According to the determination of the oral glucose tolerance test, the animals were administered 40% glucose solution at a dose of 2 g/kg of BW by oral gavage. The tail vein blood samples were taken at 30, 60, 90, and 120 minutes after the glucose administration [46]. The plasma glucose area under the curve (AUC) was calculated by trapezoidal approximation of plasma glucose levels and expressed as mg h/dl.

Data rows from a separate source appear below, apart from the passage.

/-- TAKE_EVENTS answered BUSY leaves the Pending Set as it is (R190). -/
theorem takeEvents_busy {p : Port} {s : State} {q r : Req} (hr : s.running) (ha : (s.port p).silent = false)
    (hc : (s.port p).current = some q) (hw : (s.port p).waiting = some r) :
    ∃ t, exec (.takeEvents p) s = .next t ∧ (t.port p).pending = (s.port p).pending := by
  have occupied : Occupied q r (s.port p).pending (s.port p) := ⟨ha, hc, hw, rfl⟩
  exact ⟨_, by rw [exec_request rfl, whenRunning_runs hr], (occupied.requestRow _).pending⟩

/-- Settles O20: R190, the taking and the BUSY answer each by its own lemma. -/
theorem takeEventsEmptiesThePendingSet : Obligations.TakeEventsEmptiesThePendingSet := fun p s =>
  ⟨fun i => s.takeRequest_takeEvents p i, takeEvents_ready, fun _ _ hr ha _ hc hw => takeEvents_busy hr ha hc hw⟩

/-- An accepted WATCH: the Watch Set is replaced, and nothing pending is lost (R191). -/
theorem watch_service_accepted {cs : BitVec 16} {s : State} (h : s.ready .service)
    (hcs : cs.getLsbD 4 = false ∧ cs.toNat < 4096) : ∃ t, exec (.watch .service cs) s = .next t
    ∧ t = { s.arrived .service (.watch 0 cs) with router := { s.router with watch := cs.setWidth 12 } }.answered
        .service (.watch 0 cs) .done .empty
    ∧ (t.port .service).pending = (s.port .service).pending
    ∧ ∀ c, t.delivers c .service = cs.getLsbD c.place := by
  have reply := (perform_watch_service (s.arrived .service (.watch 0 cs)) cs).trans (watch_accepted _ hcs)
  refine ⟨_, exec_ready_reply rfl h (by nofun) reply, rfl, ?_, fun c => ?_⟩
  · rw [pending_answered]
    exact pending_arrived s .service _
  · exact classIn_setWidth c cs

/-- Settles O21: R191, by the port check of R148 and then by the mask of WATCH. -/
theorem watchReplacesTheWatchSet : Obligations.WatchReplacesTheWatchSet := by
  intro cs s
  refine ⟨fun p hp h => ?_, fun h => ⟨fun h4 hu => watch_service_accepted h ⟨h4, hu⟩, fun hbad => ?_⟩⟩
  · exact exec_ready_refuse rfl h (by nofun) (perform_notOnPort _ rfl (by simp [portAllows, hp]))
  · exact exec_ready_refuse rfl h (by nofun) ((perform_watch_service _ cs).trans (watch_refused _ hbad))

end Sys2Proof.Machine
end

section
/-! PROOFS. The statements about every step: the queue, the part that does not run, the three invariants and the locked safety table
(R72, R84, R102, R117, R126, R167, R175). Each follows from one lemma, what any command carries over. -/

namespace Sys2Proof.Machine

open State

/-- What every command carries over, a COLD restart's release of the Safety Lock left out (R170). -/
structure CarriesOver (s t : State) : Prop where
  lists : s.listsOrdered → t.listsOrdered
  lamps : s.lampsDisciplined → t.lampsDisciplined
  calendar : s.calendarSound → t.calendarSound
  queue : t.pending = s.pending

theorem State.Carries.weaken {s t : State} (h : s.Carries t) : CarriesOver s t := ⟨h.lists, h.lamps, h.calendar, h.queue⟩

theorem coldRestart_over (k : RestartKind) (inp : Inputs) (straps : Straps) (off : Nat) (s : State) :
    CarriesOver s (s.coldRestart k inp straps off) :=
  have h := cold_carries (s := s) k inp straps off
  ⟨h.1, h.2.1, h.2.2.1, h.2.2.2⟩

theorem coldPower_over (inp : Inputs) (straps : Straps) (off : Nat) (s : State) : CarriesOver s (s.coldPower inp straps off) := by
  unfold coldPower
  split
  · split
    · exact ((carries_clockRan off).trans (carries_setPower .heldAtReset)).weaken
    · exact coldRestart_over _ _ _ _ _
  · exact (Carries.refl s).weaken

theorem coldLine_over (inp : Inputs) (straps : Straps) (off : Nat) (s : State) : CarriesOver s (s.coldLine inp straps off) := by
  unfold coldLine
  split
  · exact coldRestart_over _ _ _ _ _
  · exact (carries_setResetLine false).weaken

/-- A command whose effect is held back while the part does not run. -/
theorem carried_whenRunning {f : State → State} {s : State} (h : s.Carries (f s)) :
    ∃ t, Host.Outcome.next (φ := Fault) (ρ := Refusal) (s.whenRunning f) = .next t ∧ s.Carries t :=
  ⟨_, rfl, carries_whenRunning h⟩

2.6.4. Determination of Plasma Angiotensin-Converting Enzyme Activity

Plasma angiotensin-converting enzyme assay was performed by using the modified method of Serra et al. [37]. The enzymatic reaction was started by adding 20 μl of plasma into 50 μl of substrate solution Hip-Gly-Gly (100 mmol/l) (Sigma, USA) and incubated at 37°C for 35 minutes. The reaction was stopped by adding 120 μl of 3 M sodium tungstate (Sigma, USA) and 0 .5M sulfuric acid (Sigma, USA) and centrifuged at 2500 rpm for 10 minutes. After the centrifugation, an aliquot of the supernatant was placed into a 96-well microtiter plate and mixed with 20 μl of 60 mM TNBS (Sigma, USA), incubated in dark conditions for 20 minutes. At the end of the incubation period, an absorbance at 415 nm was recorded with the microplate reader (iMark™ Microplate Absorbance Reader). The standard calibration curve was prepared by using the angiotensin-converting enzyme (Sigma-Aldrich, USA) at the concentration range of 0.001-1 units/ml. Results were expressed as units/mg protein.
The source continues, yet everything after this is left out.